--- DATA SHOWN Enclosed Below ---
-- ==== Sys2Proof/Machine/Acts.lean ====
section
/-!
DEFINITION. What each point of a procedure that takes no bus time does (00_scope.md R17): the hidden registers
it leaves, and the steps it goes on with, both read from the state before it.
-/

namespace Sys2Proof.Machine

/-- The loop heads of SEARCH count positions 0 to 63 (43_search.md R232). -/
def lastPos : Nat := 63

/-- A loop counter's step by +1, which ends at the count of the loop (30_encoding.md R115; log 12). -/
def countUp (stop n : Nat) : Nat := min stop (n + 1)

/-- The chosen bit of step 5 (43_search.md R226): 1 only if there is a 1-response and no 0-response. -/
def chosenBit (h : Hidden) : Bool := h.r1 && !h.r0

/-- Both responses: a discrepancy (43_search.md R226). -/
def bothRespond (h : Hidden) : Bool := h.r0 && h.r1

/-- The hidden registers after an act. -/
def Act.hid (a : Act) (s : State) : Hidden :=
  match a with
  | .clearPresV => { s.hid with presV := false }
  | .latchPresence => { s.hid with pres := s.hid.bit, presV := true }
  | .loadShift v => { s.hid with sh := v, k := 0 }
  | .sendBits => s.hid
  | .recvBits => s.hid
  | .storeBit => { s.hid with sh := assignBit s.hid.sh s.hid.k s.hid.bit }
  | .nextBit => { s.hid with k := countUp 8 s.hid.k }
  | .startMatch => { s.hid with j := 0 }
  | .sendRom => s.hid
  | .nextByte => { s.hid with j := countUp 8 s.hid.j }
  | .latchR0 => { s.hid with r0 := !s.hid.bit }
  | .latchR1 => { s.hid with r1 := !s.hid.bit }
  | .searchEnter _ _ => s.hid
  | .searchPresence _ _ => s.hid
  | .searchStart resume =>
    if resume then { s.hid with wLdi := 0#6, i := 0 }
    else { s.hid with wLdi := 0#6, wAddr := 0#64, wDisc := 0#64, i := 0 }
  | .replay => if s.hid.i < s.resumeAt then s.hid else { s.hid with wAddr := s.regs.saddr }
  | .replayWrite =>
    { s.hid with wLdi := if s.discAt s.hid.i then BitVec.ofNat 6 s.hid.i else s.hid.wLdi }
  | .confirm =>
    if bothRespond s.hid then { s.hid with wAddr := assignBit s.hid.wAddr s.resumeAt true } else s.hid
  | .beginWalk => { s.hid with wDisc := assignBit s.regs.sdisc s.resumeAt false, i := s.resumeAt + 1 }
  | .walk => s.hid
  | .choose =>
    if !s.hid.r0 && !s.hid.r1 then s.hid
    else
      { s.hid with
        wAddr := assignBit s.hid.wAddr s.hid.i (chosenBit s.hid)
        wDisc := if bothRespond s.hid then assignBit s.hid.wDisc s.hid.i true else s.hid.wDisc
        wLdi := if bothRespond s.hid then BitVec.ofNat 6 s.hid.i else s.hid.wLdi }
  | .nextPos => { s.hid with i := countUp 64 s.hid.i }
  | .validate => s.hid

/-- The steps an act goes on with, before the rest of the procedure. -/
def Act.next (a : Act) (s : State) : List Micro :=
  match a with
  | .clearPresV => []
  | .latchPresence => []
  | .loadShift _ => []
  | .sendBits =>
    if s.hid.k < 8 then writeSlot (s.hid.sh.getLsbD s.hid.k) ++ [.act .nextBit, .act .sendBits] else []
  | .recvBits => if s.hid.k < 8 then readSlot ++ [.act .storeBit, .act .nextBit, .act .recvBits] else []
  | .storeBit => []
  | .nextBit => []
  | .startMatch => []
  | .sendRom =>
    if s.hid.j < 8 then
      writeByteSeq (romByte s.regs.romid s.hid.j) ++ [.act .nextByte, .act .sendRom]
    else []
  | .nextByte => []
  | .latchR0 => []
  | .latchR1 => []
  | .searchEnter resume alarm =>
    if resume && s.regs.sdisc == 0#64 then [.finish .nothing]
    else resetSeq ++ [.act (.searchPresence resume alarm)]
  | .searchPresence resume alarm =>
    if s.hid.pres then writeByteSeq (searchByte alarm) ++ [.act (.searchStart resume)]
    else [.finish .nothing]
  | .searchStart resume => if resume then [.act .replay] else [.act .walk]
  | .replay =>
    if s.hid.i < s.resumeAt then twoRead ++ [.act .replayWrite, .act .nextPos, .act .replay]
    else twoRead ++ [.act .confirm]
  | .replayWrite => writeSlot (s.addrAt s.hid.i)
  | .confirm =>
    if bothRespond s.hid then writeSlot true ++ [.act .beginWalk] else [.raise .unexpectedResponse]
  | .beginWalk => [.act .walk]
  | .walk => if s.hid.i ≤ lastPos then twoRead ++ [.act .choose] else [.act .validate]
  | .choose =>
    if !s.hid.r0 && !s.hid.r1 then [.raise .unexpectedResponse]
    else writeSlot (chosenBit s.hid) ++ [.act .nextPos, .act .walk]
  | .nextPos => []
  | .validate =>
    if crcValid s.cfg s.hid.wAddr then [.finish .searchState] else [.raise .checksumMismatch]

/-- Run an act: hidden registers and the step pointer, nothing else. -/
def State.runAct (s : State) (a : Act) (rest : List Micro) : State :=
  { s with hid := a.hid s, seq := .run (a.next s ++ rest) }

end Sys2Proof.Machine
end

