-- ==== Sys2Proof/Safety.lean ====
section
/-!
DEFINITION. The terms the claims are stated in: what a state must meet for a command to run undisturbed, how a
command ends, the shapes of the pin trace (written out from the rules, in microseconds, not from the model's
constants), the search pass as a function of the responses, the reference bus, and the invariant of the machine.
-/

namespace Sys2Proof.Machine

/-! ## Runs -/

/-- Neither the host nor the block reset has anything to come. -/
def State.quiet (s : State) : Prop := s.host.queue = [] ∧ s.resets = []

/-- The flags as the acceptance of a command leaves them (30_encoding.md R114). -/
def State.accepted (s : State) : Prop :=
  s.regs.done = false ∧ s.regs.err = .none ∧ s.regs.found = false ∧ s.hid.presV = false

/-- A command has just been accepted, and nothing disturbs its run. -/
def State.ready (s : State) : Prop := s.quiet ∧ s.accepted

/-- No draw of the list is an error of the pin port. -/
def allOk (p : Params) (ds : List PinDraw) : Prop := ∀ d ∈ ds, d.fault p = none

/-- The draw answers a WAIT_HIGH of an engine that does not drive the line: high within the 250 µs window, its end
included (40_signal_primitives.md R137). -/
def PinDraw.idlesHigh (d : PinDraw) (p : Params) : Prop :=
  d.high = true ∧ d.delay ≤ 250 * p.ticksPerUs

/-- The line is not sensed high within the window, and no error comes in it (40_signal_primitives.md R135): no draw at
all, or one that comes late, or one of a line that stays low. -/
def State.missesHigh (s : State) : Prop :=
  s.port.draws = [] ∨ ∃ d ds, s.port.draws = d :: ds ∧
    (250 * s.cfg.ticksPerUs < d.delay ∨ d.fault s.cfg = none ∧ (d.high = false ∨ s.hid.drv = true))

/-- The command i, run from s, ends after `cycles` clock cycles with the host registers `regs`, drive request
`drv` and the trace `evs`, leaving the draws `rest`. Nothing else of the state changes but hidden registers, which no
later command reads (10_state.md R71). -/
def endsWith (i : Instr) (s : State) (regs : Regs) (drv : Bool) (evs : List TraceEv) (rest : List PinDraw)
    (cycles : Nat) : Prop :=
  ∃ t, exec i s = .next t ∧ t.seq = .idle ∧ t.regs = regs ∧ t.hid.drv = drv ∧
    t.port = { draws := rest, trace := s.port.trace ++ evs } ∧ t.now = s.now + cycles ∧
    t.host = s.host ∧ t.resets = s.resets ∧ t.cfg = s.cfg

/-- t is s after the block reset at cycle r (10_state.md R75, 70_reset_and_hazards.md R300): the reset values, no command,
and a trace that adds evs, what had been issued by then (00_scope.md R17), and no further pin request, with the draws ds
left and the resets rs still to come. The mark in the trace is the model's own (log 15). -/
def State.wasReset (s t : State) (r : Nat) (rs : List Nat) (evs : List TraceEv) (ds : List PinDraw) : Prop :=
  t.regs = State.reset.regs ∧ t.hid = State.reset.hid ∧ t.seq = .idle ∧
    t.port = { draws := ds, trace := s.port.trace ++ evs ++ [.blockReset s.seq.current] } ∧
    t.resets = rs ∧ t.now = max s.now r ∧ t.cfg = s.cfg

/-- The next step of the running command, which had issued evs, is cut off by the block reset at cycle r. The host's
accesses due before r have come, and the others are still to come. -/
def State.cutOff (s : State) (r : Nat) (rs : List Nat) (evs : List TraceEv) (ds : List PinDraw) : Prop :=
  s.wasReset (seqStep s) r rs evs ds ∧
    (seqStep s).host.queue = s.host.queue.dropWhile fun inp => inp.due.before (max s.now r)

/-- Clock cycles of a command that waits `us` microseconds and `extra` cycles, and issues n pin requests
(70_reset_and_hazards.md R313; one cycle for the end, log 6). -/
def cycles (p : Params) (us extra n : Nat) : Nat := us * p.ticksPerUs + extra + n * p.actLat + 1

/-! ## Shapes of the pin trace (40_signal_primitives.md R138, 41_bit_byte.md R170, R172) -/

/-- A read slot that samples b (R170). -/
def readSlotEvs (b : Bool) : List TraceEv :=
  [.pin .driveLow .ok, .wait 6, .pin .release .ok, .wait 9, .pin .isHigh (.level b), .wait 55]

/-- A write slot of b (R172). -/
def writeSlotEvs (b : Bool) : List TraceEv :=
  if b then [.pin .driveLow .ok, .wait 6, .pin .release .ok, .wait 64]
  else [.pin .driveLow .ok, .wait 60, .pin .release .ok, .wait 10]

/-- A reset sequence with the presence sample p (R138). -/
def resetEvs (p : Bool) : List TraceEv :=
  [.pin .waitHigh .high, .pin .driveLow .ok, .wait 480, .pin .release .ok, .wait 70,
    .pin .isLow (.level p), .wait 410]

/-- The write slots of the n low bits of v, least-significant bit first (20_memory.md R85, R87). -/
def bitsEvs {w : Nat} (v : BitVec w) (n : Nat) : List TraceEv :=
  (List.range n).flatMap fun k => writeSlotEvs (v.getLsbD k)

/-- A byte on the wire (20_memory.md R85). -/
def byteEvs (v : Byte) : List TraceEv := bitsEvs v 8

/-- A match: 0x55, then the 64 address bits in order (42_addressing.md R200, 20_memory.md R87). -/
def matchEvs (a : Rom) : List TraceEv := byteEvs 0x55#8 ++ bitsEvs a 64

/-- The draw at index n. -/
def drawAt (ds : List PinDraw) (n : Nat) : PinDraw := ds.getD n PinDraw.silent

/-- The read slots of n bits, from the draws ds, three a slot, the third the sample. -/
def readEvs (ds : List PinDraw) (n : Nat) : List TraceEv :=
  (List.range n).flatMap fun k => readSlotEvs (drawAt ds (3 * k + 2)).high

/-- The bits a trace of write slots sends, told by the low time of each slot (41_bit_byte.md R172). -/
def slotBits : List TraceEv → List Bool
  | .pin .driveLow .ok :: .wait 6 :: .pin .release .ok :: .wait 64 :: evs => true :: slotBits evs
  | .pin .driveLow .ok :: .wait 60 :: .pin .release .ok :: .wait 10 :: evs => false :: slotBits evs
  | _ => []

/-- The draws of a fixture that answers each read slot with the next bit of the list. -/
def echoDraws (bits : List Bool) : List PinDraw :=
  bits.flatMap fun b => [⟨none, true, 0⟩, ⟨none, true, 0⟩, ⟨none, b, 0⟩]

/-! ## The search pass (43_search.md) -/

/-- The working values of a pass: w_addr, w_disc, w_ldi. -/
structure Pass where
  addr : Rom
  disc : Rom
  ldi : BitVec 6
  deriving DecidableEq, Repr

/-- Step 5 (R232) on n positions from position i: the truth table of R226 on the responses (r0, r1). -/
def walkPass (resp : Nat → Bool × Bool) : Nat → Nat → Pass → Option Pass
  | 0, _, p => some p
  | n + 1, i, p =>
    match resp i with
    | (false, false) => none
    | (true, false) => walkPass resp n (i + 1) { p with addr := assignBit p.addr i false }
    | (false, true) => walkPass resp n (i + 1) { p with addr := assignBit p.addr i true }
    | (true, true) =>
      walkPass resp n (i + 1)
        { addr := assignBit p.addr i false, disc := assignBit p.disc i true, ldi := BitVec.ofNat 6 i }

/-- The re-derived last-discrepancy index (R229): the highest i below L with D[i] = 1, or 0. -/
def rederive (disc : Rom) : Nat → BitVec 6
  | 0 => 0#6
  | l + 1 => if disc.getLsbD l then BitVec.ofNat 6 l else rederive disc l

/-- Steps 4 to 5 of a pass (R227 to R235); `none` is UnexpectedResponse. -/
def searchPass (resume : Bool) (a d : Rom) (l : Nat) (resp : Nat → Bool × Bool) : Option Pass :=
  if resume then
    if resp l = (true, true) then
      walkPass resp (63 - l) (l + 1)
        { addr := assignBit a l true, disc := assignBit d l false, ldi := rederive d l }
    else none
  else walkPass resp 64 0 { addr := 0#64, disc := 0#64, ldi := 0#6 }

/-- The responses at position i, from the draws of a whole pass: RESET_SEQ takes 4 requests, the command byte 16,
a position 8, with the samples at the third and the sixth; a response is a slot sampled low (R225). -/
def respAt (ds : List PinDraw) (i : Nat) : Bool × Bool :=
  (!(drawAt ds (20 + 8 * i + 2)).high, !(drawAt ds (20 + 8 * i + 5)).high)

/-- The two read slots of position i (R225). -/
def twoReadEvs (ds : List PinDraw) (i : Nat) : List TraceEv :=
  readSlotEvs (!(respAt ds i).1) ++ readSlotEvs (!(respAt ds i).2)

/-- The trace of the first n positions of a pass that writes the bits of addr (R248). -/
def passEvsTo (ds : List PinDraw) (addr : Rom) (n : Nat) : List TraceEv :=
  (List.range n).flatMap fun i => twoReadEvs ds i ++ writeSlotEvs (addr.getLsbD i)

/-- The trace of the 64 positions of a pass. -/
def passEvs (ds : List PinDraw) (addr : Rom) : List TraceEv := passEvsTo ds addr 64

/-- The bits that a pass which comes to position i writes below it (R228, R231 to R235); `none` if an unexpected
response ends the pass before i. -/
def bitsUpTo (resume : Bool) (a d : Rom) (l : Nat) (resp : Nat → Bool × Bool) (i : Nat) : Option Rom :=
  if resume then
    if i ≤ l then some a
    else if resp l = (true, true) then
      (walkPass resp (i - (l + 1)) (l + 1)
        { addr := assignBit a l true, disc := assignBit d l false, ldi := rederive d l }).map Pass.addr
    else none
  else (walkPass resp i 0 { addr := 0#64, disc := 0#64, ldi := 0#6 }).map Pass.addr

/-- Position i is where a pass that has come to it meets an unexpected response: at L of a resumed pass, any but both
responses (R230); in the walk, no response (R232). -/
def unexpectedAt (resume : Bool) (l : Nat) (resp : Nat → Bool × Bool) (i : Nat) : Prop :=
  if resume then i = l ∧ resp l ≠ (true, true) ∨ l < i ∧ resp i = (false, false)
  else resp i = (false, false)

/-- 10_state.md R48 (a) and (b): SLDI is the highest set bit of SDISC, and 0 if there is none. -/
def searchStateOk (disc : Rom) (ldi : BitVec 6) : Prop :=
  (disc ≠ 0#64 → disc.getLsbD ldi.toNat = true ∧ ∀ j, ldi.toNat < j → disc.getLsbD j = false) ∧
    (disc = 0#64 → ldi = 0#6)

/-! ## The reference bus (95_test_vectors.md section 2, 43_search.md R243) -/

/-- The two addresses have the same bits below position i. -/
def agreeBelow (i : Nat) (a b : Rom) : Bool := (List.range i).all fun j => a.getLsbD j == b.getLsbD j

/-- a comes before b in transmission order: at the first bit in which they differ, a has 0 (R243). -/
def txBefore (a b : Rom) : Prop :=
  ∃ i, i < 64 ∧ agreeBelow i a b = true ∧ a.getLsbD i = false ∧ b.getLsbD i = true

/-- The devices still live at position i of a pass that writes the bits of a (43_search.md R236). -/
def liveAt (devs : List Rom) (a : Rom) (i : Nat) : List Rom := devs.filter (agreeBelow i a)

/-- A live device has bit v at position i: it pulls the line low in that read slot. -/
def responds (devs : List Rom) (a : Rom) (i : Nat) (v : Bool) : Bool :=
  (liveAt devs a i).any fun d => d.getLsbD i == v

/-- A draw with no error and the given level. -/
def PinDraw.level (b : Bool) : PinDraw := { err := none, high := b, delay := 0 }

/-- The draws of the 64 positions of a pass over the devices, that writes the bits of a. -/
def busDraws (devs : List Rom) (a : Rom) : List PinDraw :=
  (List.range 64).flatMap fun i =>
    [.level true, .level true, .level (!responds devs a i false),
     .level true, .level true, .level (!responds devs a i true),
     .level true, .level true]

/-- The draws of a whole pass over a bus that is not empty: the line idles high, presence is sampled low, and the
command byte is sent. -/
def busPass (devs : List Rom) (a : Rom) : List PinDraw :=
  [.level true, .level true, .level true, .level false] ++ List.replicate 16 (.level true) ++
    busDraws devs a

/-- Position i is a branch of the devices left unexplored by the pass that wrote a: a took 0, and a device that
agrees below i has 1 (10_state.md R46). -/
def branchLeft (devs : List Rom) (a : Rom) (i : Nat) : Bool := !a.getLsbD i && responds devs a i true

/-- SDISC is the set of the branches left by the pass that wrote a. -/
def discOf (devs : List Rom) (a disc : Rom) : Prop := ∀ i, i < 64 → disc.getLsbD i = branchLeft devs a i

/-! ## The invariant -/

/-- drv as a pin trace tells it: the last acknowledged drive request since the last block reset (10_state.md R39,
R69, R75). -/
def lastDrive (evs : List TraceEv) : Bool :=
  evs.foldl
    (fun acc e =>
      match e with
      | .pin .driveLow .ok => true
      | .pin .release .ok => false
      | .blockReset _ => false
      | _ => acc)
    false

/-- The step ends a procedure, or goes on with steps that do. -/
def Micro.endsProcedure : Micro → Bool
  | .pin _ => false
  | .wait _ => false
  | .act a =>
    match a with
    | .searchEnter _ _ => true
    | .searchPresence _ _ => true
    | .searchStart _ => true
    | .replay => true
    | .confirm => true
    | .beginWalk => true
    | .walk => true
    | .choose => true
    | .validate => true
    | _ => false
  | .finish _ => true
  | .raise _ => true

/-- A pin error code of PIN_ERR_W bits (00_scope.md R9). -/
def codeFits (p : Params) (c : Word) : Prop := c.toNat < 2 ^ p.pinErrW

/-- The step raises no pin error code wider than PIN_ERR_W. -/
def Micro.fits (p : Params) : Micro → Prop
  | .raise (.pinFailure c) => codeFits p c
  | _ => True

/-- The step pointer names a step, the procedure has an end, and its codes fit. A held engine waits on a request that can
hold it (40_signal_primitives.md R135). -/
def Sequencer.sound (p : Params) : Sequencer → Prop
  | .idle => True
  | .run step => (∃ m ∈ step.getLast?, m.endsProcedure = true) ∧ ∀ m ∈ step, m.fits p
  | .await r _ => r ≠ .waitHigh

/-- The invariant of the machine: drv follows the trace (R39); the counters stay in their ranges (R66); PINERR fits
PIN_ERR_W (R43); a running command has DONE, ERR and FOUND clear (R114), with a sound step pointer (R61); the
trace of a held engine ends with the request it waits on, issued and not answered (00_scope.md R17, 10_state.md R50). -/
structure State.Inv (s : State) : Prop where
  drive : s.hid.drv = lastDrive s.port.trace
  counters : s.hid.i ≤ 64 ∧ s.hid.k ≤ 8 ∧ s.hid.j ≤ 8
  pinerr : codeFits s.cfg s.regs.pinerr
  running : s.busy = true → s.regs.done = false ∧ s.regs.err = .none ∧ s.regs.found = false
  sound : s.seq.sound s.cfg
  pending : ∀ r rest, s.seq = .await r rest → s.port.trace.getLast? = some (.issued r)

/-- A safe run: no step from the state stops with a fault or a refusal. -/
def State.safe (s : State) : Prop := ∃ t, step s = .next t

end Sys2Proof.Machine
end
--- End of Enclosed DATA SHOWN ---
**WORK TO BE COMPLETED:**
Go through the data above and return each line containing the string "after".

**RESPONSE AREA:**
/-- The hidden registers after an act. -/
/-- The command i, run from s, ends after `cycles` clock cycles with the host registers `regs`, drive request
/-- t is s after the block reset at cycle r (10_state.md R75, 70_reset_and_hazards.md R300): the reset values, no command,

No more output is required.